┌──
-- ==== Sys2Proof/Laws/Ops.lean ====
section
/-! SUPPORT. What each shared operation can do, said once: sequencing, fetching and stopping, one step, operands,
the error record. -/

namespace Sys2Proof.Machine

/-! ### Sequencing -/

@[simp] theorem andThen_next (s : State) (f : State → Result) : andThen (.next s) f = f s := rfl

@[simp] theorem andThen_fault (e : Fault) (f : State → Result) : andThen (.fault e) f = .fault e := rfl

@[simp] theorem andThen_refused (e : Refusal) (f : State → Result) : andThen (.refused e) f = .refused e := rfl

/-- A sequence answers a next state exactly if its first part does and its second part does from there. -/
theorem andThen_eq_next {r : Result} {f : State → Result} {t : State} :
    andThen r f = .next t ↔ ∃ s, r = .next s ∧ f s = .next t := by
  cases r <;> simp [andThen]

theorem andThen_assoc (r : Result) (f g : State → Result) :
    andThen (andThen r f) g = andThen r (fun s => andThen (f s) g) := by
  cases r <;> rfl

theorem whenAt_of_eq {code : BitVec 5} {f : State → Result} {s : State} (h : s.state = code) :
    whenAt code f s = f s := if_pos h

theorem whenAt_of_ne {code : BitVec 5} {f : State → Result} {s : State} (h : s.state ≠ code) :
    whenAt code f s = .next s := if_neg h

/-- A guarded part either runs at its code or leaves the state as it is. -/
theorem whenAt_eq_next {code : BitVec 5} {f : State → Result} {s t : State} :
    whenAt code f s = .next t ↔ (s.state = code ∧ f s = .next t) ∨ (s.state ≠ code ∧ s = t) := by
  unfold whenAt
  split <;> simp_all

/-! ### Fetching -/

/-- With no input to come the operation fetched is the one `STATE` names (R19). -/
theorem State.fetch_of_ports_nil {s : State} (h : s.ports = []) : s.fetch = .seq s.state := by
  unfold State.fetch
  rw [h]

/-- What each input brings in any state (R69, R73, R125; log entry 7). -/
theorem State.fetch_of_cmd {s : State} {c : BitVec 2} {rest : List PortSample} (h : s.ports = .cmd c :: rest) :
    s.fetch = .cmd c := by
  unfold State.fetch
  rw [h]

theorem State.fetch_of_cancel {s : State} {l : BitVec 1} {rest : List PortSample} (h : s.ports = .cancel l :: rest) :
    s.fetch = if l = 1#1 then .cancel 1#1 else .seq s.state := by
  unfold State.fetch
  rw [h]
  split <;> simp_all

theorem State.fetch_of_rst {s : State} {l : BitVec 1} {rest : List PortSample} (h : s.ports = .rst l :: rest) :
    s.fetch = if l = 1#1 then .rst 1#1 else .seq s.state := by
  unfold State.fetch
  rw [h]
  split <;> simp_all

theorem State.fetch_of_frameAddr {s : State} {a : BitVec 13} {rest : List PortSample}
    (h : s.ports = .frameAddr a :: rest) : s.fetch = .frameAddr a := by
  unfold State.fetch
  rw [h]

theorem State.fetch_of_engine {s : State} {e : BitVec 2} {b : Byte} {v : Half} {rest : List PortSample}
    (h : s.ports = .engine e b v :: rest) : s.fetch = .engine e b v := by
  unfold State.fetch
  rw [h]

/-- Under `take` a transfer in flight that is answered with a packet is served by that packet (log entry 9). -/
theorem State.fetch_of_take {s : State} {p : List Byte} {rest : List PortSample} {more : List Answer}
    (h : s.ports = .take :: rest) (hs : s.state = Code.xfer) (ha : s.answers = .ok p :: more) : s.fetch = .packet p := by
  unfold State.fetch
  rw [h]
  simp only [ha]
  exact if_pos hs

/-- Elsewhere `take` is as quiet. -/
theorem State.fetch_of_take_quiet {s : State} {rest : List PortSample} (h : s.ports = .take :: rest)
    (hn : s.state ≠ Code.xfer ∨ ∀ p more, s.answers ≠ .ok p :: more) : s.fetch = .seq s.state := by
  unfold State.fetch
  rw [h]
  rcases ha : s.answers with _ | ⟨⟨p⟩ | ⟨t⟩, more⟩
  · rfl
  · exact if_neg (hn.resolve_right fun hn => hn p more ha)
  · rfl

/-- Where the ports are quiet for ever, moving past an operation changes nothing. -/
theorem State.consume_of_ports_nil {s : State} (h : s.ports = []) : s.consume = s := by
  have hb : s.consume.bus = s.bus :=
    s.consume_bus_of_not_packet fun p => by rw [State.fetch_of_ports_nil h]; exact fun e => nomatch e
  have hp : s.consume.ports = s.ports := by rw [State.consume_ports, h]; rfl
  have e : s.consume = { s with ports := s.consume.ports, bus := s.consume.bus } := rfl
  rw [e, hb, hp]

/-- When the block takes a step at all. -/
theorem State.stop_eq_none {s : State} :
    s.stop = none ↔ s.cfg.wf = true ∧ s.state.toNat ≤ 16 ∧ s.err.toNat ≤ 3 ∧
      ((∃ e b v, s.fetch = .engine e b v) → s.cfg.engineAlone = true) := by
  unfold State.stop
  by_cases h1 : s.cfg.wf = false
  · simp [h1]
  by_cases h2 : 16 < s.state.toNat
  · simp [h1, h2]
  by_cases h3 : 3 < s.err.toNat
  · simp [h1, h2, h3]
  have hw : s.cfg.wf = true := by simpa using h1
  simp only [h1, h2, h3, if_false]
  cases hf : s.fetch with
  | engine e b v =>
    by_cases ha : s.cfg.engineAlone = true
    · simp [ha]
      omega
    · simp [ha]
  | _ =>
    simp
    omega

/-! ### One step -/

/-- A step that answers a next state performed the operation it decoded (R9, R19). -/
theorem step_eq_next {s t : State} :
    step s = .next t ↔ s.stop = none ∧ ∃ i, decode s.cfg s.fetch = .ok i ∧ exec i s.consume = .next t := by
  unfold step
  cases hs : s.stop with
  | some r => simp
  | none =>
    cases hd : decode s.cfg s.fetch with
    | ok i => simp
    | error r => simp

/-- A step from a state that does not stop and whose word decodes. -/
theorem step_of_decode {s : State} {i : Instr} (hs : s.stop = none) (hd : decode s.cfg s.fetch = .ok i) :
    step s = exec i s.consume := by
  simp [step, hs, hd]

/-- A `STATE` code names a micro-operation exactly if it is at most 16 (R68). -/
theorem decodeState_isOk (code : BitVec 5) : (decodeState code).isOk = decide (code.toNat ≤ 16) := by
  revert code
  decide

/-! ### Operands -/

theorem State.pktByte_of_read {s : State} {i : Nat} {b : Byte} (h : s.pkt.read i = some b) : s.pktByte i = b := by
  simp [State.pktByte, h]

/-- A packet that stands in `PKT` is what `MemRead(PKT, 0, n)` gives (R36). -/
theorem State.pktBytes_of_reads {s : State} {p : List Byte} {n : Nat} (hn : p.length = n)
    (h : ∀ i, i < n → s.pkt.read i = p[i]?) : s.pktBytes 0 n = p := by
  apply List.ext_getElem
  · simp [State.pktBytes, hn]
  · intro i h1 h2
    have hi : i < n := by omega
    simp only [State.pktBytes, List.getElem_map, List.getElem_range, Nat.zero_add]
    exact State.pktByte_of_read (by rw [h i hi, List.getElem?_eq_getElem h2])

/-- The bytes of a whole packet do not depend on the draw counter. -/
theorem State.pktByte_congr {s t : State} {i : Nat} (hp : s.pkt = t.pkt) (h : ∃ b, s.pkt.read i = some b) :
    s.pktByte i = t.pktByte i := by
  obtain ⟨b, hb⟩ := h
  rw [State.pktByte_of_read hb, State.pktByte_of_read (hp ▸ hb)]

/-- In a full packet buffer the bytes read do not depend on the draw counter. -/
theorem State.pktByte_of_full {s t : State} {n i : Nat} (hp : t.pkt = s.pkt) (hf : s.pkt.full n = true) (hi : i < n) :
    t.pktByte i = s.pktByte i :=
  State.pktByte_congr hp (by rw [hp]; exact (Memory.full_iff _ _).1 hf i hi)

theorem State.pktBytes_of_full {s t : State} {n : Nat} (hp : t.pkt = s.pkt) (hf : s.pkt.full n = true) :
    t.pktBytes 0 n = s.pktBytes 0 n :=
  List.map_congr_left fun a ha => State.pktByte_of_full hp hf (by simpa using ha)

/-- The header word of a packet that stands in `PKT` (R55). -/
theorem State.header_of_pkt {s : State} {p : List Byte} (hl : 2 ≤ p.length) (h : s.pkt = Memory.ofList 0 p) :
    s.header = headerOfBytes p := by
  have e : ∀ i, i < p.length → s.pktByte i = p.getD i 0#8 := fun i hi =>
    State.pktByte_of_read (by rw [h, Memory.read_ofList_zero, List.getD_eq_getElem?_getD, List.getElem?_eq_getElem hi]; rfl)
  rw [State.header, e 0 (by omega), e 1 (by omega)]
  rfl

/-! ### Two bytes of a 16-bit value -/

@[simp] theorem joinBytes_high (a b : Byte) : (joinBytes a b).extractLsb' 8 8 = a := by
  apply BitVec.eq_of_getLsbD_eq
  intro i hi
  simp only [joinBytes, BitVec.getLsbD_extractLsb', hi, decide_true, Bool.true_and]
  rw [BitVec.getLsbD_append, if_neg (by omega), Nat.add_sub_cancel_left]

@[simp] theorem joinBytes_low (a b : Byte) : (joinBytes a b).extractLsb' 0 8 = b := by
  apply BitVec.eq_of_getLsbD_eq
  intro i hi
  simp only [joinBytes, BitVec.getLsbD_extractLsb', hi, decide_true, Bool.true_and]
  rw [BitVec.getLsbD_append, if_pos (by omega), Nat.zero_add]

/-- A 16-bit value is its two bytes joined. -/
@[simp] theorem joinBytes_split (h : Half) : joinBytes (h.extractLsb' 8 8) (h.extractLsb' 0 8) = h := by
  apply BitVec.eq_of_getLsbD_eq
  intro i hi
  simp only [joinBytes, BitVec.getLsbD_append, BitVec.getLsbD_extractLsb']
  by_cases h8 : i < 8
  · simp [h8]
  · simp [h8, show i - 8 < 8 by omega, show 8 + (i - 8) = i by omega]

/-! ### The configuration and the frame -/

/-- The two relations of R3. -/
theorem Config.wf_iff (c : Config) : c.wf = true ↔ c.pktLen = 2 + 2 + 2 * c.cols ∧ c.rows ≤ 4096 := by
  simp [Config.wf, Nat.ble_eq, Config.hdrLen, Config.csumLen]

/-- A row lies inside the frame (R110). -/
theorem cellAddress_row_le {c : Config} {r : Nat} (h : r < c.rows) : cellAddress c r 0 + c.cols ≤ frameCells c := by
  have e : (r + 1) * c.cols ≤ c.rows * c.cols := Nat.mul_le_mul_right _ h
  rw [Nat.add_mul] at e
  simp only [cellAddress, frameCells]
  omega

/-! ### The error record -/

@[simp] theorem errExpected_pack (e c : Half) (q : SeqNum) : errExpected (packErrinfo e c q) = e := by
  apply BitVec.eq_of_getLsbD_eq
  intro i hi
  simp only [errExpected, packErrinfo, BitVec.getLsbD_extractLsb', BitVec.getLsbD_append, hi, decide_true,
    Bool.true_and]
  rw [if_neg (by omega), if_neg (by omega)]
  congr 1
  omega

@[simp] theorem errComputed_pack (e c : Half) (q : SeqNum) : errComputed (packErrinfo e c q) = c := by
  apply BitVec.eq_of_getLsbD_eq
  intro i hi
  simp only [errComputed, packErrinfo, BitVec.getLsbD_extractLsb', BitVec.getLsbD_append, hi, decide_true,
    Bool.true_and]
  rw [if_neg (by omega), if_pos (by omega)]
  congr 1
  omega

@[simp] theorem errSeq_pack (e c : Half) (q : SeqNum) : errSeq (packErrinfo e c q) = q := by
  apply BitVec.eq_of_getLsbD_eq
  intro i hi
  simp only [errSeq, packErrinfo, BitVec.getLsbD_extractLsb', BitVec.getLsbD_append, hi, decide_true, Bool.true_and,
    Nat.zero_add, if_true]

@[simp] theorem lowMask_getLsbD (n i : Nat) : (lowMask n).getLsbD i = (decide (i < 16) && decide (i < n)) := by
  simp [lowMask, BitVec.getLsbD_ofNat, Nat.testBit_two_pow_sub_one]

/-- The bits of a transport code: those of the answer, as many as the configuration gives a code (R72). -/
theorem transportCode_getLsbD (c : Config) (t : TransportCode) (i : Nat) :
    (transportCode c t).getLsbD i = (t.getLsbD i && decide (i < c.tcodeBits)) := by
  have h16 : (c.tcodeBits : Nat) < 17 := c.tcodeBits.isLt
  simp only [transportCode, BitVec.getLsbD_and, lowMask_getLsbD]
  by_cases hi : i < c.tcodeBits
  · simp [hi, show i < 16 by omega]
  · simp [hi]

/-- In the low bits of `EXPECTED`, eight or as many as a wider code has, the transport code stands, whatever the free bits are
(R132). -/
theorem errExpected_transport (c : Config) (d : Nat) (t : TransportCode) {i : Nat}
    (h : i < max 8 (c.tcodeBits : Nat)) :
    (errExpected (transportErrinfo c d t)).getLsbD i = (t.getLsbD i && decide (i < c.tcodeBits)) := by
  have h16 : (c.tcodeBits : Nat) < 17 := c.tcodeBits.isLt
  have hi : i < 16 := by omega
  simp only [errExpected, transportErrinfo, BitVec.getLsbD_extractLsb', BitVec.getLsbD_append, hi, decide_true,
    Bool.true_and]
  rw [if_neg (by omega), show 28 + i - 28 = i by omega]
  simp only [BitVec.getLsbD_or, BitVec.getLsbD_and, BitVec.getLsbD_not, lowMask_getLsbD, transportCode_getLsbD, hi, h,
    decide_true, Bool.true_and, Bool.not_true, Bool.and_false, Bool.or_false]

/-! ### The stream -/

/-- As long as `bus` lists an answer, it is the next one. -/
theorem State.answers_of_bus {s : State} {a : Answer} {rest : List Answer} (h : s.bus = a :: rest) :
    s.answers = a :: rest := by
  unfold State.answers
  rw [h]

/-- Once `bus` is used up, the answers that repeat come from their start. -/
theorem State.answers_of_bus_nil {s : State} (h : s.bus = []) : s.answers = s.busLoop := by
  unfold State.answers
  rw [h]

/-- No answer comes exactly where none is listed and none repeats. -/
theorem State.answers_eq_nil {s : State} : s.answers = [] ↔ s.bus = [] ∧ s.busLoop = [] := by
  unfold State.answers
  split <;> simp_all

/-- What the transport answers next is listed somewhere in the stream. -/
theorem State.mem_of_mem_answers {s : State} {a : Answer} (h : a ∈ s.answers) : a ∈ s.bus ++ s.busLoop := by
  unfold State.answers at h
  split at h
  · exact List.mem_append_right _ h
  · rw [‹s.bus = _›]
    exact List.mem_append_left _ h

end Sys2Proof.Machine
end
└──
# Brief
Starting at the line above that contains "word decodes. -/", write out each line exactly until the line that contains "16 (R68). -/" has been written, and stop there.

# Response to the task
/-- A step from a state that does not stop and whose word decodes. -/
theorem step_of_decode {s : State} {i : Instr} (hs : s.stop = none) (hd : decode s.cfg s.fetch = .ok i) :
    step s = exec i s.consume := by
  simp [step, hs, hd]

/-- A `STATE` code names a micro-operation exactly if it is at most 16 (R68). -/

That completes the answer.